Community Data Science Course (Spring 2023)/Week 5 coding challenges
There's actually nothing to download this time so you simply start with a fresh Jupyter notebook! Be sure to give a nice descriptive name, as always.
Although there's nothing to download, you will likely want to look at the following resources when working through the first half of these these:
- Community Data Science Course (Spring 2023)/Week 5 lecture notes
- Notebooks from the Week 5 lecture including:
- Week 5 lecture notebook part 1 - Data Collection
- Week 5 lecture notebook part 2 - Data Processing
- Week 5 lecture notebook (prebaked) — A combination with the three notebooks above with versions of the code that I wrote as notes for myself before the class.
- The Week 5 lecture video
#1 Wikipedia Page View API
- Identify a famous person who has been famous for at least a few years and that you have some personal interest in. Use the Wikimedia API to collect page view data from the English Wikipedia article on that person. Now use that data to generate a time-series visualization and include a link to it in your notebook.
- Identify 2 other languages editions of Wikipedia that have articles on that person. Collect page view data on the article in other languages and create a single visualization that shows how the dynamics and similar and/or different. (Note: My approach involved creating a TSV file with multiple columns.)
- Collect page view data on the articles about Marvel Comics and DC Comics in English Wikipedia. (If you'd rather replace these examples with some other comparison of popular rivals, that's just as good!)
- Which has more total page views in 2022?
- Can you draw a visualization in a spreadsheet that shows this? (Again, provide a link.)
- Were there any years when 2022's more popular page was instead the less popular of the two? How many and which ones?

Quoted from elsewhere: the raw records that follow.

-- ==== Sys2Proof/Laws/FrameBandRead.lean ====
section
/-! SUPPORT. The frame of every operation of Machine/BandRead.lean. -/

namespace Sys2Proof.Machine

set_option linter.unusedTactic false
set_option linter.unreachableTactic false

theorem State.cacheErrors_fr {s a1 a2} : Fr 134222081 s (State.cacheErrors s a1 a2) := by
  unfold State.cacheErrors
  with_reducible
    repeat' first | apply Fr.refl | assumption | ((try lift_lets -underBinder); intro (x : State); refine (fun h => ?_ : Fr 134222081 s x → _) ?_; clear_value x; rotate_left; subst x) | ((try lift_lets -underBinder); intro x; clear_value x) | apply Fr.ite | refine Fr.each ?_ (fun s _ => ?_) | apply Fr.next State.modWv_fr | apply Fr.next State.bump_fr | apply Fr.next State.logc_fr | refine Fr.snd ‹_ = (_, _)› ?_ | refine Fr.fst ‹_ = (_, _)› ?_ | refine Fr.snd2 ‹_ = (_, _, _)› ?_ | refine Fr.via (by assumption) ?_ | split
  all_goals first | rfl | exact Fr.refl

theorem State.beforeRead_fr {s a1 a2 a3} : Fr 202913577 s (State.beforeRead s a1 a2 a3) := by
  unfold State.beforeRead
  with_reducible
    repeat' first | apply Fr.refl | assumption | ((try lift_lets -underBinder); intro (x : State); refine (fun h => ?_ : Fr 202913577 s x → _) ?_; clear_value x; rotate_left; subst x) | apply Fr.ite | apply Fr.next State.cacheErrors_fr | apply Fr.next State.run_fr | apply Fr.next State.startResidues_fr | apply Fr.next State.rowWriteback_fr | refine Fr.snd ‹_ = (_, _)› ?_ | refine Fr.fst ‹_ = (_, _)› ?_ | refine Fr.snd2 ‹_ = (_, _, _)› ?_ | refine Fr.via (by assumption) ?_ | split
  all_goals first | rfl | exact Fr.refl

theorem State.markLate_fr {s a1 a2} : Fr 134217985 s (State.markLate s a1 a2) := by
  unfold State.markLate
  with_reducible
    repeat' first | apply Fr.refl | assumption | ((try lift_lets -underBinder); intro (x : State); refine (fun h => ?_ : Fr 134217985 s x → _) ?_; clear_value x; rotate_left; subst x) | apply Fr.ite | apply Fr.next State.bump_fr | apply Fr.next State.wrB_fr | apply Fr.next State.logc_fr | apply Fr.next State.event_fr | refine Fr.snd ‹_ = (_, _)› ?_ | refine Fr.fst ‹_ = (_, _)› ?_ | refine Fr.snd2 ‹_ = (_, _, _)› ?_ | refine Fr.via (by assumption) ?_ | split
  all_goals first | rfl | exact Fr.refl

theorem State.checkMarks_fr {s a1 a2} : Fr 134283521 s (State.checkMarks s a1 a2) := by
  unfold State.checkMarks
  with_reducible
    repeat' first | apply Fr.refl | assumption | ((try lift_lets -underBinder); intro (x : State); refine (fun h => ?_ : Fr 134283521 s x → _) ?_; clear_value x; rotate_left; subst x) | ((try lift_lets -underBinder); intro x; clear_value x) | apply Fr.ite | apply Fr.next State.modWeft_fr | refine Fr.each ?_ (fun s _ => ?_) | apply Fr.next State.markLate_fr | refine Fr.snd ‹_ = (_, _)› ?_ | refine Fr.fst ‹_ = (_, _)› ?_ | refine Fr.snd2 ‹_ = (_, _, _)› ?_ | refine Fr.via (by assumption) ?_ | split
  all_goals first | rfl | exact Fr.refl

theorem State.storePairs_fr {s a1 a2} : Fr 67108864 s (State.storePairs s a1 a2) := by
  unfold State.storePairs
  with_reducible
    repeat' first | apply Fr.refl | assumption | apply Fr.ite | apply Fr.next State.hbmWr_fr | refine Fr.snd ‹_ = (_, _)› ?_ | refine Fr.fst ‹_ = (_, _)› ?_ | refine Fr.snd2 ‹_ = (_, _, _)› ?_ | refine Fr.via (by assumption) ?_ | split
  all_goals first | rfl | exact Fr.refl

theorem State.dcLine_fr {s a1 a2} : Fr 202375457 s (State.dcLine s a1 a2) := by
  unfold State.dcLine
  with_reducible
    repeat' first | apply Fr.refl | assumption | ((try lift_lets -underBinder); intro (x : State); refine (fun h => ?_ : Fr 202375457 s x → _) ?_; clear_value x; rotate_left; subst x) | ((try lift_lets -underBinder); intro x; clear_value x) | apply Fr.ite | apply Fr.next State.bump_fr | apply Fr.next State.modPanel_fr | apply Fr.next State.healRow_fr | apply Fr.next State.settleRow_fr | apply Fr.next State.applyRepairs_fr | apply Fr.next State.noteSat_fr | apply Fr.next State.storePairs_fr | refine Fr.snd ‹_ = (_, _)› ?_ | refine Fr.fst ‹_ = (_, _)› ?_ | refine Fr.snd2 ‹_ = (_, _, _)› ?_ | refine Fr.via (by assumption) ?_ | split
  all_goals first | rfl | exact Fr.refl

theorem State.fetchRows_fr {s a1 a2} : Fr 201340675 s (State.fetchRows s a1 a2) := by
  unfold State.fetchRows
  with_reducible
    repeat' first | apply Fr.refl | assumption | ((try lift_lets -underBinder); intro (x : State); refine (fun h => ?_ : Fr 201340675 s x → _) ?_; clear_value x; rotate_left; subst x) | ((try lift_lets -underBinder); intro x; clear_value x) | apply Fr.ite | apply Fr.next State.view_fr | apply Fr.next State.modWv_fr | apply Fr.next State.rtRead_fr | refine Fr.snd ‹_ = (_, _)› ?_ | refine Fr.fst ‹_ = (_, _)› ?_ | refine Fr.snd2 ‹_ = (_, _, _)› ?_ | refine Fr.via (by assumption) ?_ | split
  all_goals first | rfl | exact Fr.refl

theorem State.illBlock_fr {s a1} : Fr 134227713 s (State.illBlock s a1) := by
  unfold State.illBlock
  with_reducible
    repeat' first | apply Fr.refl | assumption | apply Fr.ite | refine State.memRecord_fr (hk := fun s => ?_) ?_ ?_ | apply Fr.next State.tileFault_fr | apply Fr.next State.errAddr_fr | refine Fr.snd ‹_ = (_, _)› ?_ | refine Fr.fst ‹_ = (_, _)› ?_ | refine Fr.snd2 ‹_ = (_, _, _)› ?_ | refine Fr.via (by assumption) ?_ | split
  all_goals first | rfl | exact Fr.refl

theorem State.noteClamps_fr {s a1 a2} : Fr 134217985 s (State.noteClamps s a1 a2) := by
  unfold State.noteClamps
  with_reducible
    repeat' first | apply Fr.refl | assumption | ((try lift_lets -underBinder); intro (x : State); refine (fun h => ?_ : Fr 134217985 s x → _) ?_; clear_value x; rotate_left; subst x) | ((try lift_lets -underBinder); intro x; clear_value x) | apply Fr.ite | apply Fr.next State.bump_fr | refine Fr.each ?_ (fun s _ => ?_) | apply Fr.next State.logOnce_fr | refine Fr.snd ‹_ = (_, _)› ?_ | refine Fr.fst ‹_ = (_, _)› ?_ | refine Fr.snd2 ‹_ = (_, _, _)› ?_ | refine Fr.via (by assumption) ?_ | split
  all_goals first | rfl | exact Fr.refl

theorem State.noteRefused_fr {s a1} : Fr 134217985 s (State.noteRefused s a1) := by
  unfold State.noteRefused
  with_reducible
    repeat' first | apply Fr.refl | assumption | apply Fr.ite | refine Fr.each ?_ (fun s _ => ?_) | apply Fr.next State.logOnce_fr | apply Fr.next State.bump_fr | refine Fr.snd ‹_ = (_, _)› ?_ | refine Fr.fst ‹_ = (_, _)› ?_ | refine Fr.snd2 ‹_ = (_, _, _)› ?_ | refine Fr.via (by assumption) ?_ | split
  all_goals first | rfl | exact Fr.refl

theorem State.noteUnderrun_fr {s a1 a2} : Fr 134250785 s (State.noteUnderrun s a1 a2) := by
  unfold State.noteUnderrun
  with_reducible
    repeat' first | apply Fr.refl | assumption | ((try lift_lets -underBinder); intro (x : State); refine (fun h => ?_ : Fr 134250785 s x → _) ?_; clear_value x; rotate_left; subst x) | ((try lift_lets -underBinder); intro x; clear_value x) | apply Fr.ite | apply Fr.next State.modPanel_fr | apply Fr.next State.bump_fr | apply Fr.next State.wr_fr | apply Fr.next State.modScan_fr | apply Fr.next State.logc_fr | apply Fr.next State.event_fr | refine Fr.snd ‹_ = (_, _)› ?_ | refine Fr.fst ‹_ = (_, _)› ?_ | refine Fr.snd2 ‹_ = (_, _, _)› ?_ | refine Fr.via (by assumption) ?_ | split
  all_goals first | rfl | exact Fr.refl

theorem State.probe_fr {s a1 a2} : Fr 1 s (State.probe s a1 a2) := by
  unfold State.probe
  with_reducible
    repeat' first | apply Fr.refl | assumption | ((try lift_lets -underBinder); intro (x : State); refine (fun h => ?_ : Fr 1 s x → _) ?_; clear_value x; rotate_left; subst x) | ((try lift_lets -underBinder); intro x; clear_value x) | apply Fr.ite | apply Fr.next State.wrB_fr | apply Fr.next State.wr_fr | refine Fr.snd ‹_ = (_, _)› ?_ | refine Fr.fst ‹_ = (_, _)› ?_ | refine Fr.snd2 ‹_ = (_, _, _)› ?_ | refine Fr.via (by assumption) ?_ | split
  all_goals first | rfl | exact Fr.refl

theorem execBandRead_fr {a0 a1 a2 s} : FrO 203011883 s (execBandRead a0 a1 a2 s) := by
  unfold execBandRead
  with_reducible
    repeat' first | apply FrO.next | apply FrO.ite | apply Fr.refl | assumption | apply Fr.ite | apply Fr.next State.beforeRead_fr | apply Fr.next State.view_fr | apply Fr.next State.rtRead_fr | refine Fr.each ?_ (fun s _ => ?_) | apply Fr.next State.bump_fr | apply Fr.next State.countVerdict_fr | apply Fr.next State.noteRefused_fr | apply Fr.next State.noteUnderrun_fr | apply Fr.next State.dcLine_fr | apply Fr.next State.probe_fr | apply Fr.next State.noteClamps_fr | apply Fr.next State.modWv_fr | apply Fr.next State.checkMarks_fr | refine Fr.snd ‹_ = (_, _)› ?_ | refine Fr.fst ‹_ = (_, _)› ?_ | refine Fr.snd2 ‹_ = (_, _, _)› ?_ | refine Fr.via (by assumption) ?_ | split
  all_goals first | rfl | exact Fr.refl

theorem execPrefillCellArrive_fr {a0 s} : FrO 201340673 s (execPrefillCellArrive a0 s) := by
  unfold execPrefillCellArrive
  with_reducible
    repeat' first | apply FrO.next | apply FrO.ite | apply Fr.refl | assumption | ((try lift_lets -underBinder); intro (x : State); refine (fun h => ?_ : Fr 201340673 s x → _) ?_; clear_value x; rotate_left; subst x) | apply Fr.ite | apply Fr.next State.modWv_fr | refine Fr.each ?_ (fun s _ => ?_) | apply Fr.next State.uncorrectable_fr | apply Fr.next State.illBlock_fr | refine Fr.snd ‹_ = (_, _)› ?_ | refine Fr.fst ‹_ = (_, _)› ?_ | refine Fr.snd2 ‹_ = (_, _, _)› ?_ | refine Fr.via (by assumption) ?_ | split
  all_goals first | rfl | exact Fr.refl

theorem execPrefillIssue_fr {a0 s} : FrO 201340707 s (execPrefillIssue a0 s) := by
  unfold execPrefillIssue
  with_reducible
    repeat' first | apply FrO.next | apply FrO.ite | apply Fr.refl | assumption | apply Fr.ite | apply Fr.next State.makePlan_fr | apply Fr.next State.startResidues_fr | apply Fr.next State.view_fr | apply Fr.next State.fetchRows_fr | apply Fr.next State.modWv_fr | refine Fr.snd ‹_ = (_, _)› ?_ | refine Fr.fst ‹_ = (_, _)› ?_ | refine Fr.snd2 ‹_ = (_, _, _)› ?_ | refine Fr.via (by assumption) ?_ | split
  all_goals first | rfl | exact Fr.refl

end Sys2Proof.Machine
end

- Were there any months was this reversal of relative popularity occurred? How many and which ones?
- How about any days? How many?
- I've made this file available which includes list of more than 100 Wikipedia articles about alternative rock bands from Washington state that I built from this category in Wikipedia.[*] It's a
.jsonlfile. Download the file (click "raw" and then save the file onto your drive). Now read it in, and request monthly page view data from all of them. If you need some help with loading it in, I've included some sample code at the bottom of this page.
- Once you've done this, sum up all of the page views from all of the pages and print out a TSV file with these total numbers.
- You know the routine by now! Now, make a time series graph of these numbers and include a link in your notebook.
#2 Starting on your projects
|If you are planning on collecting data from Reddit, please look into using the Pushshift API instead of the default Reddit API. The Pushshift API is not as up-to-date but it is targeted toward data scientists, not app-makers, and is likely much better suited to our needs in the class. That said, take a look at both!|
In this section, you will take your first steps towards working with your project API. Many of these questions will not involve code, so just mark down your answers in cells in your notebook.
One very useful trick is to convert cells into "markdown" mode. You can do in the menu with Cell→Cell Type→Markdown or you can just type
m when the cell is selected but not being edited (just press
Esc if you are editing to switch out of edit mode). Clicking
y turns it back into code. Markdown is just normal text but if you want to do fancier stuff like links or formatting you can look at this Markdown Cheat Sheet.
Feel free to document any findings you think might be useful as you continue to work on your project; you might thank yourself later!
- Identify an API you will (or might!) want to use for your project.
- Find documentation for that API and include links in your notebook.
- What are the API endpoints you plan to use? What are the parameters you will need to use at that endpoint?
- Is there a Python module that exists that helps make contact with the API? (See if you can you find example code on how to use it).
- If so, download it, install it, and import it into your notebook.
- Does the API require authentication? Does it need to be approved?
- If so, sign up for a developer account and get your keys. (Do this early because it often takes time for these accounts to be approved.)
- Does the API list rate limits? Does it make any requests about how you should use it?
- Make a single API call, either directly using requests or using the Python module you have used. It doesn't matter for what. The goal is that you can get something'.
- IMPORTANT: If you have included any API keys in your notebook, make a copy of your notebook, delete the cell where you include the keys, before you upload the copy of the notebook. We'll show you some tricks for hiding this information going forward.
[*] You will probably not be shocked to hear that I collected this data from an API! I've included a Jupyter Notebook with the code to grab that data from the PetScan API in the form of this Github notebook.
If you just want to read it in the file, remember it's just a JSONL file so you can modify the code from the lecture and it should work (e.g., something with
open() and the
.readlines() function associated with file variables.